## Work item
Draw out every line with the word "Focus" from the listing below.
# # #
/-- An immediate slot in one thread (R153). -/
def bodyI (f : Focus) (x : ImmF) (op : Operand → Dword) (i : Nat) (th : Thread) : Except Cause Fx :=
  match readSrc f (f.issue + i) i th x.a (x.ka == 1) with
  | .error c => .error c
  | .ok (a, th) => writeDst (f.issue + i) th x.d (op a)

/-! ## INT (R148, R149) -/

/-- `shl` by a count that is never masked (R149). -/
def shlBy {n : Nat} (a : BitVec n) (c : Nat) : BitVec n := if c < n then a <<< c else 0
/-- `shr` (R149). -/
def shrBy {n : Nat} (a : BitVec n) (c : Nat) : BitVec n := if c < n then a >>> c else 0
/-- `sar` (R149). -/
def sarBy {n : Nat} (a : BitVec n) (c : Nat) : BitVec n :=
  if c < n then a.sshiftRight c else if a.msb then BitVec.allOnes n else 0

/-- A shift at the width of R146, by the low word of B. -/
def shiftWidth (d : BitVec 6) (op : (n : Nat) → BitVec n → Nat → BitVec n) (a b : Operand) : Dword :=
  if isG d then op 64 a.hi b.lo.toNat else (op 32 a.lo b.lo.toNat).setWidth 64

/-- A 32-bit result, zero-extended (R146). -/
def narrow2 (op : Word → Word → Word) (a b : Operand) : Dword := (op a.lo b.lo).setWidth 64

def minS (a b : Word) : Word := if BitVec.slt b a then b else a
def maxS (a b : Word) : Word := if BitVec.slt a b then b else a
def minU (a b : Word) : Word := if b < a then b else a
def maxU (a b : Word) : Word := if a < b then b else a
def absS (a : Word) : Word := if a.msb then -a else a

def addResult (d : BitVec 6) : Operand → Operand → Dword := atWidth d (fun _ a b => a + b)
def subResult (d : BitVec 6) : Operand → Operand → Dword := atWidth d (fun _ a b => a - b)
def andResult (d : BitVec 6) : Operand → Operand → Dword := atWidth d (fun _ a b => a &&& b)
def orResult (d : BitVec 6) : Operand → Operand → Dword := atWidth d (fun _ a b => a ||| b)
def xorResult (d : BitVec 6) : Operand → Operand → Dword := atWidth d (fun _ a b => a ^^^ b)
def andnResult (d : BitVec 6) : Operand → Operand → Dword := atWidth d (fun _ a b => a &&& ~~~b)
def shlResult (d : BitVec 6) : Operand → Operand → Dword := shiftWidth d (fun _ a c => shlBy a c)
def shrResult (d : BitVec 6) : Operand → Operand → Dword := shiftWidth d (fun _ a c => shrBy a c)
def sarResult (d : BitVec 6) : Operand → Operand → Dword := shiftWidth d (fun _ a c => sarBy a c)
def mulResult (d : BitVec 6) : Operand → Operand → Dword := atWidth d (fun _ a b => a * b)
/-- a × b + d, low W bits (R148). -/
def madResult (d : BitVec 6) (a b c : Operand) : Dword :=
  if isG d then a.hi * b.hi + c.hi else (a.lo * b.lo + c.lo).setWidth 64

/-- Runs a two-source slot in every thread. -/
def exec2 (x : RegF) (op : Operand → Operand → Dword) (s : State) : Res :=
  atSlot s (fun f t => perThread s f t (body2 f x op))
/-- Runs an accumulating slot in every thread. -/
def exec3 (x : RegF) (op : Operand → Operand → Operand → Dword) (s : State) : Res :=
  atSlot s (fun f t => perThread s f t (body3 f x op))
/-- Runs a one-source slot in every thread. -/
def exec1 (x : UnF) (op : Operand → Dword) (s : State) : Res := atSlot s (fun f t => perThread s f t (body1 f x op))
/-- Runs an immediate slot in every thread. -/
def execI (x : ImmF) (op : Operand → Dword) (s : State) : Res := atSlot s (fun f t => perThread s f t (bodyI f x op))

/-- `add` (R148). -/
def execAdd (x : RegF) (s : State) : Res := exec2 x (addResult x.d) s
/-- `sub` (R148). -/
def execSub (x : RegF) (s : State) : Res := exec2 x (subResult x.d) s
/-- `and` (R148). -/
def execAnd (x : RegF) (s : State) : Res := exec2 x (andResult x.d) s
/-- `or` (R148). -/
def execOr (x : RegF) (s : State) : Res := exec2 x (orResult x.d) s
/-- `xor` (R148). -/
def execXor (x : RegF) (s : State) : Res := exec2 x (xorResult x.d) s
/-- `andn` (R148). -/
def execAndn (x : RegF) (s : State) : Res := exec2 x (andnResult x.d) s
/-- `shl` (R149). -/
def execShl (x : RegF) (s : State) : Res := exec2 x (shlResult x.d) s
/-- `shr` (R149). -/
def execShr (x : RegF) (s : State) : Res := exec2 x (shrResult x.d) s
/-- `sar` (R149). -/
def execSar (x : RegF) (s : State) : Res := exec2 x (sarResult x.d) s
/-- `min.i32` (R148). -/
def execMinI32 (x : RegF) (s : State) : Res := exec2 x (narrow2 minS) s
/-- `max.i32` (R148). -/
def execMaxI32 (x : RegF) (s : State) : Res := exec2 x (narrow2 maxS) s
/-- `min.n32` (R148). -/
def execMinN32 (x : RegF) (s : State) : Res := exec2 x (narrow2 minU) s
/-- `max.n32` (R148). -/
def execMaxN32 (x : RegF) (s : State) : Res := exec2 x (narrow2 maxU) s
/-- `abs.i32` (R148). -/
def execAbsI32 (x : UnF) (s : State) : Res := exec1 x (fun a => (absS a.lo).setWidth 64) s
/-- `mad` (R148). -/
def execMad (x : RegF) (s : State) : Res := exec3 x (madResult x.d) s

/-! ## INT2 (R150 to R152) -/

/-- Bits [63:32] of the signed product. -/
def mulhS (a b : Word) : Word := (a.signExtend 64 * b.signExtend 64).extractLsb' 32 32
/-- Bits [63:32] of the unsigned product. -/
def mulhU (a b : Word) : Word := (a.setWidth 64 * b.setWidth 64 : Dword).extractLsb' 32 32
/-- Number of 1 bits (R150). -/
def popcount (a : Word) : Word := BitVec.ofNat 32 ((upTo 32).filter (fun i => a.getLsbD i)).length
/-- Number of leading zero bits; 32 for 0 (R150). -/
def leadingZeros (a : Word) : Word := BitVec.ofNat 32 ((upTo 32).takeWhile (fun i => !a.getLsbD (31 - i))).length
/-- Bit i of the result is bit 31 − i (R150). -/
def bitReverse (a : Word) : Word := (upTo 32).foldl (fun r i => if a.getLsbD (31 - i) then r ||| BitVec.ofNat 32 (2 ^ i) else r) 0

/-- `bfe` (R152). -/
def bfeResult (signed : Bool) (a b : Word) : Word :=
  let pos := (b.extractLsb' 0 8).toNat
  let len := min (b.extractLsb' 8 8).toNat 32
  let x : Dword := if signed then a.signExtend 64 else a.setWidth 64
  let y := (if signed then x.sshiftRight (min pos 63) else x >>> (min pos 63)).extractLsb' 0 len
  if len = 0 then 0 else if signed then y.signExtend 32 else y.setWidth 32

/-- `bfi`: a's low bits into the field of the base (R152). -/
def bfiResult (a b base : Word) : Word :=
  let pos := (b.extractLsb' 0 8).toNat
  let len := min (b.extractLsb' 8 8).toNat 32
  (upTo len).foldl (fun r i =>
    if pos + i ≤ 31 then (r &&& ~~~(BitVec.ofNat 32 (2 ^ (pos + i)))) ||| (if a.getLsbD i then BitVec.ofNat 32 (2 ^ (pos + i)) else 0)
    else r) base

/-- Clamps to the signed 32-bit range; the second part says that it clamped (R150). -/
def clampS (v : Int) : Word × Bool :=
  if v < -2147483648 then (0x80000000, true) else if 2147483647 < v then (0x7FFFFFFF, true) else (BitVec.ofInt 32 v, false)

/-- A two-source slot whose operation can fail or saturate, in one thread (R147, R150, R151). -/
def body2e (f : Focus) (x : RegF) (op : Word → Word → Except Cause (Word × Bool)) (i : Nat) (th : Thread) : Except Cause Fx :=
  match readSrc f (f.issue + i) i th x.a (x.ka == 1) with
  | .error c => .error c
  | .ok (a, th) => match readSrc f (f.issue + i) i th x.b (x.kb == 1) with
    | .error c => .error c
    | .ok (b, th) => match op a.lo b.lo with
      | .error c => .error c
      | .ok (v, sat) => match writeDst (f.issue + i) th x.d (v.setWidth 64) with
        | .error c => .error c
        | .ok r => .ok { r with sat := sat }

/-- A division: INT_DIV0 with the dividend as fault value when b is 0 (R151). -/
def divide (op : Word → Word → Word) (a b : Word) : Except Cause (Word × Bool) :=
  if b = 0 then .error { cause := cIntDiv0, detail := 0, value := a.setWidth 64 } else .ok (op a b, false)

/-- Runs such a slot in every thread. -/
def exec2e (x : RegF) (op : Word → Word → Except Cause (Word × Bool)) (s : State) : Res :=
  atSlot s (fun f t => perThread s f t (body2e f x op))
# # #
## Written solution
def bodyI (f : Focus) (x : ImmF) (op : Operand → Dword) (i : Nat) (th : Thread) : Except Cause Fx :=
def body2e (f : Focus) (x : RegF) (op : Word → Word → Except Cause (Word × Bool)) (i : Nat) (th : Thread) : Except Cause Fx :=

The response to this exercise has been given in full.